Oxford Street has been through many changes during its long history — from its association with the Tyburn gallows to the transformation of Oxford Circus by John Nash — but has rarely seemed so dispiriting as it has in recent years. A street where the original department stores first flourished, from Selfridge’s to John Lewis, has turned into a grim mix of American candy shops of dubious repute and cheap retail chains. But change for the better is underway: about £1 billion is being invested in Oxford Street, not least by new owners of the former Debenhams and House of Fraser stores.

It’s only a year since one retailer called Oxford Street a “national embarrassment”. Now there’s an influx of new and familiar outlets, including the return of HMV to its old site, and investment by Westminster council and the New West End Company in broader pavements, seats and trees. It’s a welcome renaissance. Once, Oxford Street was an inviting mixture of the grand and the popular, places of entertainment like the Pantheon and the Princess’s Theatre, and a diversity of retailers, including a showroom for William Morris’s wares. It would be good if the new developments could offer scope for small independent businesses as well as Ikea. It would also be good to retain buildings with some character like the Marble Arch M&S headquarters, whose fate is uncertain.
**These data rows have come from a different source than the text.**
-- ==== Sys2Proof/Laws/Neutral.lean ====
section
/-! SUPPORT. What the drivers' routines, the polls and the calibration leave alone: the command flags and
the sequencer's position (`Neutral`), so that `command_does` applies to the commands they make up; and that
the answers they need depend on the selection and the parameters alone. -/

namespace Sys2Proof.Machine

open Sys2Proof

theorem neutral_id : Neutral fun s => s := ⟨fun _ _ _ => rfl, fun _ => rfl⟩

theorem neutral_setAgState (v : AgState) : Neutral (setAgState v) := ⟨fun _ _ _ => rfl, fun _ => rfl⟩

theorem neutral_setMgStage (n : BitVec 3) : Neutral (setMgStage n) := ⟨fun _ _ _ => rfl, fun _ => rfl⟩

theorem neutral_setRawOk (g : Group) (b : Bool) : Neutral (setRawOk g b) := by
  cases g <;> exact ⟨fun _ _ _ => rfl, fun _ => rfl⟩

/-- The capture time stamp of a poll. -/
theorem neutral_stamp : Neutral fun s => s.withSa { s.sa with ts := s.clock } :=
  ⟨fun _ _ _ => rfl, fun _ => rfl⟩

theorem neutral_opDone (m : MicroOp) (b : Byte) : Neutral (opDone m b) := by
  cases m <;> exact ⟨fun _ _ _ => rfl, fun _ => rfl⟩

theorem neutral_opsDone (cs : List (MicroOp × Byte)) : Neutral (opsDone cs) := by
  induction cs with
  | nil => exact neutral_id
  | cons c cs ih => exact ih.after (neutral_opDone _ _)

theorem neutral_stagesDone (cs : List (List (MicroOp × Byte) × AgState)) : Neutral (stagesDone cs) := by
  induction cs with
  | nil => exact neutral_id
  | cons c cs ih => exact (ih.after (neutral_setAgState _)).after (neutral_opsDone _)

theorem neutral_modeDone (m : MagMode) (b : Byte) : Neutral (modeDone m b) where
  commutes := by
    intro c q s
    have hw : ∀ u : State, waited Config.mgSettleUs ((u.withCmd c).withSeq q)
      = ((waited Config.mgSettleUs u).withCmd c).withSeq q := fun _ => rfl
    simp only [modeDone, State.withSeq_cfg, State.withCmd_cfg, (neutral_bitsDone _ _ _ _ _ _).commutes]
    generalize bitsDone _ _ _ _ _ _ s = u
    split
    · exact hw (u.withMg { u.mg with mode := m })
    · rfl
  cmd := fun s => by cases m <;> rfl

theorem neutral_mgInitDone (b0 b1 b2 : Byte) (asa : List Byte) : Neutral (mgInitDone b0 b1 b2 asa) := by
  have adj : Neutral (setMgAdj asa) := ⟨fun _ _ _ => rfl, fun _ => rfl⟩
  have fuse : Neutral fun u => readDone u.cfg.mgAddr u.cfg.mgAsa asa u := ⟨fun _ _ _ => rfl, fun _ => rfl⟩
  have fresh : Neutral fun u => u.withMg { u.mg with initDone := false, stage := 0 } :=
    ⟨fun _ _ _ => rfl, fun _ => rfl⟩
  have ready : Neutral fun u => u.withMg { u.mg with initDone := true } := ⟨fun _ _ _ => rfl, fun _ => rfl⟩
  exact ready.after <| (neutral_setMgStage 4).after <| (neutral_modeDone .powerDown b2).after <|
    (neutral_setMgStage 3).after <| adj.after <| fuse.after <| (neutral_setMgStage 2).after <|
    (neutral_modeDone .fuseRom b1).after <| (neutral_setMgStage 1).after <|
    (neutral_modeDone .powerDown b0).after fresh

theorem neutral_rxFailed : Neutral rxFailed where
  commutes := by
    intro c q s
    simp only [rxFailed, State.withSeq_free, State.withCmd_free]
    generalize freeBuffer _ = m
    rfl
  cmd := fun s => by simp

theorem neutral_readTried (xs : List Short) (sent : List PortEvent) (a : BitVec 7) (reg : Byte) (n : Nat) :
    Neutral (readTried xs sent a reg n) := ⟨fun _ _ _ => rfl, fun _ => rfl⟩

/-- A read, however it ends. -/
theorem neutral_readEndDone (a : BitVec 7) (reg : Byte) (n : Nat) (r : ReadEnd) :
    Neutral fun s => r.done a reg n s := by
  cases r with
  | noBus => exact neutral_id
  | selectFailed => exact ⟨fun _ _ _ => rfl, fun _ => rfl⟩
  | primeTimedOut xs => exact neutral_rxFailed.after (neutral_readTried xs _ a reg n)
  | readTimedOut xs => exact neutral_rxFailed.after (neutral_readTried xs _ a reg n)
  | givenUp xs x => exact neutral_rxFailed.after (neutral_readTried xs _ a reg n)
  | full xs bs => exact ⟨fun _ _ _ => rfl, fun _ => rfl⟩

theorem neutral_burstDone (g : Group) (bs : List Byte) : Neutral (burstDone g bs) := by
  cases g with
  | acc => exact (neutral_setRawOk .acc true).after (neutral_setX3 0 1 2 _ _ _)
  | gyr => exact (neutral_setRawOk .gyr true).after (neutral_setX3 3 4 5 _ _ _)
  | mag =>
    have ovf : ∀ v, Neutral fun s => s.withMg { s.mg with ovf := v } := fun v => ⟨fun _ _ _ => rfl, fun _ => rfl⟩
    have raw : ∀ r, Neutral fun s => putRawM s r := fun r => neutral_setX3 6 7 8 _ _ _
    refine ⟨fun c q s => ?_, fun s => (burstDone_fields .mag bs s).2.2.2.2.1⟩
    by_cases h1 : (byteAt bs 0).getLsbD s.cfg.mgDrdyBit = false
    · rw [burstDone_notReady (s := (s.withCmd c).withSeq q) h1, burstDone_notReady h1]
      exact (neutral_setRawOk .mag false).commutes c q s
    · by_cases h2 : (byteAt bs 7).getLsbD s.cfg.mgHoflBit = true
      · rw [burstDone_overflow (s := (s.withCmd c).withSeq q) h1 h2, burstDone_overflow h1 h2]
        exact ((neutral_setRawOk .mag false).after (ovf true)).commutes c q s
      · rw [burstDone_decoded (s := (s.withCmd c).withSeq q) h1 h2, burstDone_decoded h1 h2]
        exact (((neutral_setRawOk .mag true).after (raw _)).after (ovf false)).commutes c q s

theorem neutral_pollDone (g : Group) (o : Polled) : Neutral fun s => pollDone g s o where
  commutes := by
    intro c q s
    cases o with
    | unread => exact (neutral_setRawOk g false).commutes c q s
    | disconnected => exact (neutral_setRawOk g false).commutes c q s
    | read r =>
      have ha : groupAddr g ((s.withCmd c).withSeq q) = groupAddr g s := by cases g <;> rfl
      have hr : groupReg g ((s.withCmd c).withSeq q) = groupReg g s := by cases g <;> rfl
      have hd := (neutral_readEndDone (groupAddr g s) (groupReg g s) (groupLen g) r).commutes c q s
      simp only [pollDone, ha, hr, hd]
      generalize r.done (groupAddr g s) (groupReg g s) (groupLen g) s = u
      split
      · exact (neutral_setRawOk g false).commutes c q u
      · exact (neutral_burstDone g r.bytes).commutes c q u
  cmd := fun s => (pollDone_fields g s o).2.2.2.2.1

theorem neutral_pollsDone (cs : List (Group × Polled)) : Neutral (pollsDone cs) := by
  induction cs with
  | nil => exact neutral_id
  | cons c cs ih => exact ih.after (neutral_pollDone c.1 c.2)

/-! ## What the answers depend on -/

theorem selectAns_congr {s t : State} (h : s.bt = t.bt) (a : BitVec 7) : selectAns s a = selectAns t a := by
  unfold selectAns; rw [h]

theorem groupAddr_congr {s t : State} (h : s.cfg = t.cfg) (g : Group) : groupAddr g s = groupAddr g t := by
  cases g <;> simp only [groupAddr, h]

theorem readEndAns_congr {s t : State} (h : s.bt = t.bt) (a : BitVec 7) (r : ReadEnd) :
    r.ans a s = r.ans a t := by
  cases r <;> simp only [ReadEnd.ans, selectAns_congr h]

theorem readEndFits_congr {s t : State} (hb : s.bt = t.bt) (hc : s.ctrl = t.ctrl) (a : BitVec 7) (n : Nat)
    (r : ReadEnd) : r.fits a n s = r.fits a n t := by
  cases r <;> simp only [ReadEnd.fits, hb, hc]

theorem pollAns_congr {s t : State} (hc : s.cfg = t.cfg) (hb : s.bt = t.bt) (g : Group) (o : Polled) :
    pollAns g s o = pollAns g t o := by
  cases o <;> simp only [pollAns, groupAddr_congr hc, readEndAns_congr hb]

theorem burstDone_bt (g : Group) (bs : List Byte) (s : State) : (burstDone g bs s).bt = s.bt := by
  cases g with
  | acc => rfl
  | gyr => rfl
  | mag => simp only [burstDone]; split; · rfl
           split <;> rfl

/-- The transport after a group poll depends on the transport before it alone. -/
theorem pollDone_bt_congr {s t : State} (hc : s.cfg = t.cfg) (hb : s.bt = t.bt) (g : Group) (o : Polled) :
    (pollDone g s o).bt = (pollDone g t o).bt := by
  have raw : ∀ (b : Bool) (u : State), (setRawOk g b u).bt = u.bt := fun b u => by cases g <;> rfl
  cases o with
  | unread => rw [pollDone, pollDone, raw, raw, hb]
  | disconnected => rw [pollDone, pollDone, raw, raw, hb]
  | read r =>
    have hr : ∀ a reg reg' n, (r.done a reg n s).bt = (r.done a reg' n t).bt := by
      intro a reg reg' n
      cases r <;> simp [ReadEnd.done, readGivenUp, readDoneAfter, readTried, selectLost, hb]
    simp only [pollDone, groupAddr_congr hc]
    split
    · rw [raw, raw]; exact hr _ _ _ _
    · rw [burstDone_bt, burstDone_bt]; exact hr _ _ _ _

theorem pollsAns_congr (cs : List (Group × Polled)) :
    ∀ {s t : State}, s.cfg = t.cfg → s.bt = t.bt → pollsAns cs s = pollsAns cs t := by
  induction cs with
  | nil => exact fun _ _ => rfl
  | cons c cs ih =>
    intro s t hc hb
    rw [pollsAns, pollsAns, pollAns_congr hc hb, ih
      (by rw [(pollDone_fields _ _ _).2.1, (pollDone_fields _ _ _).2.1, hc]) (pollDone_bt_congr hc hb _ _)]

theorem pollErr_congr {s t : State} (hc : s.cfg = t.cfg) (g : Group) (o : Polled) : o.err g s = o.err g t := by
  cases o <;> cases g <;> simp only [Polled.err, burstErr, hc]

theorem pollsErr_congr (cs : List (Group × Polled)) :
    ∀ {s t : State}, s.cfg = t.cfg → pollsErr cs s = pollsErr cs t := by
  induction cs with
  | nil => exact fun _ => rfl
  | cons c cs ih =>
    intro s t hc
    rw [pollsErr_cons, pollsErr_cons, pollErr_congr hc,
      ih (s := pollDone c.1 s c.2) (t := pollDone c.1 t c.2)
        (by rw [(pollDone_fields _ _ _).2.1, (pollDone_fields _ _ _).2.1, hc])]

/-- Whether polls can come out so depends on the transport, the attachments and the parameters. -/
theorem pollsFit_congr (cs : List (Group × Polled)) : ∀ {s t : State}, s.cfg = t.cfg → s.bt = t.bt →
    s.ctrl = t.ctrl → pollsFit cs s = pollsFit cs t := by
  induction cs with
  | nil => exact fun _ _ _ => rfl
  | cons c cs ih =>
    intro s t hc hb hk
    have h1 : pollFits c.1 s c.2 = pollFits c.1 t c.2 := by
      cases c.2 <;> simp only [pollFits, groupAttached_congr _ hk, groupDriver_congr _ hk, groupAddr_congr hc,
        readEndFits_congr hb hk]
    rw [pollsFit, pollsFit, h1, ih (by rw [(pollDone_fields _ _ _).2.1, (pollDone_fields _ _ _).2.1, hc])
      (pollDone_bt_congr hc hb _ _) (by rw [(pollDone_fields _ _ _).1, (pollDone_fields _ _ _).1, hk])]

theorem bitsDone_bt (a : BitVec 7) (reg : Byte) (first len : Nat) (v b : Byte) (s : State) :
    (bitsDone a reg first len v b s).bt = ⟨some a, 1⟩ := rfl

theorem opAns_congr {s t : State} (hc : s.cfg = t.cfg) (hb : s.bt = t.bt) (m : MicroOp) (b : Byte) :
    opAns m b s = opAns m b t := by
  cases m <;> simp only [opAns, hc, selectAns_congr hb]

theorem opDone_bt_congr {s t : State} (hc : s.cfg = t.cfg) (hb : s.bt = t.bt) (m : MicroOp) (b : Byte) :
    (opDone m b s).bt = (opDone m b t).bt := by
  cases m with
  | wbits f v => simp only [opDone, bitsDone_bt, hc]
  | wbyte reg v => simp only [opDone, writeDone, State.withPort_bt, State.withBt_bt, hc, hb]
  | setgr code => simp only [opDone, rangeGDone, State.withAg_bt, bitsDone_bt, hc]
  | setar code => simp only [opDone, rangeADone, State.withAg_bt, bitsDone_bt, hc]
  | delay d => exact hb

theorem opsAns_congr (cs : List (MicroOp × Byte)) : ∀ {s t : State}, s.cfg = t.cfg → s.bt = t.bt →
    opsAns cs s = opsAns cs t ∧ (opsDone cs s).bt = (opsDone cs t).bt := by
  induction cs with
  | nil => exact fun _ hb => ⟨rfl, hb⟩
  | cons c cs ih =>
    intro s t hc hb
    obtain ⟨h1, h2⟩ := ih (s := opDone c.1 c.2 s) (t := opDone c.1 c.2 t)
      (by rw [opDone_cfg, opDone_cfg, hc]) (opDone_bt_congr hc hb _ _)
    exact ⟨by rw [opsAns, opsAns, opAns_congr hc hb, h1], h2⟩

theorem stagesAns_congr (cs : List (List (MicroOp × Byte) × AgState)) : ∀ {s t : State}, s.cfg = t.cfg →
    s.bt = t.bt → stagesAns cs s = stagesAns cs t := by
  induction cs with
  | nil => exact fun _ _ => rfl
  | cons c cs ih =>
    intro s t hc hb
    obtain ⟨h1, h2⟩ := opsAns_congr c.1 hc hb
    rw [stagesAns, stagesAns, h1, ih (s := setAgState c.2 (opsDone c.1 s)) (t := setAgState c.2 (opsDone c.1 t))
      (by show (opsDone c.1 s).cfg = (opsDone c.1 t).cfg; rw [opsDone_cfg, opsDone_cfg, hc]) h2]

end Sys2Proof.Machine
end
Oxford Street is one of the great thoroughfares, London’s east-west axis. It should be grand and uplifting. This development is a chance to return it to its former glory.

Setting out their stalls

No firearm in Britain is discharged more frequently than the electoral starting gun, and the trusty metaphor has fired again today. Both Rishi Sunak and Sir Keir Starmer delivered speeches that they hope will define their parties in the forthcoming general election, which may be just a few months away. Mr Sunak has positioned himself as the guarantor of the nation — the man who can keep Britain safe in the next five years which, he argued, will be more turbulent than the last 30. That is, of course, if he can keep himself safe from his own quietly mutinous MPs first.

For his part, Sir Keir declared today that his party will deliver economic growth for “everyone, everywhere in partnership with our metro mayors”. This may be his avowed strategy, but as the growing row over his new Labour MP — Natalie Elphicke, a controversial defector from the Conservative Party — shows, he has a tendency to subordinate strategy to tactics. Whether either man’s positioning today will survive the sound and fury of an electoral campaign remains to be seen — but we are closer than ever to finding out.

A truly super sewer

Sewage is never a subject to bring a smile to anyone’s face, especially not in 2024 — but hold your frown. The completion of the super sewer (more properly, the Thames Tideway Tunnel) will not just save the Thames from the indignity of effluent but, as we report today, it will bring yet more good tidings: the creation of seven new public spaces along the length of the waterway. London’s parks are its treasures and so the more, the merrier. This is a quiet tribute to modern planning — using a sewer to build a park. But as you soak up the rays next summer in one of these spots, just don’t think about what lies beneath.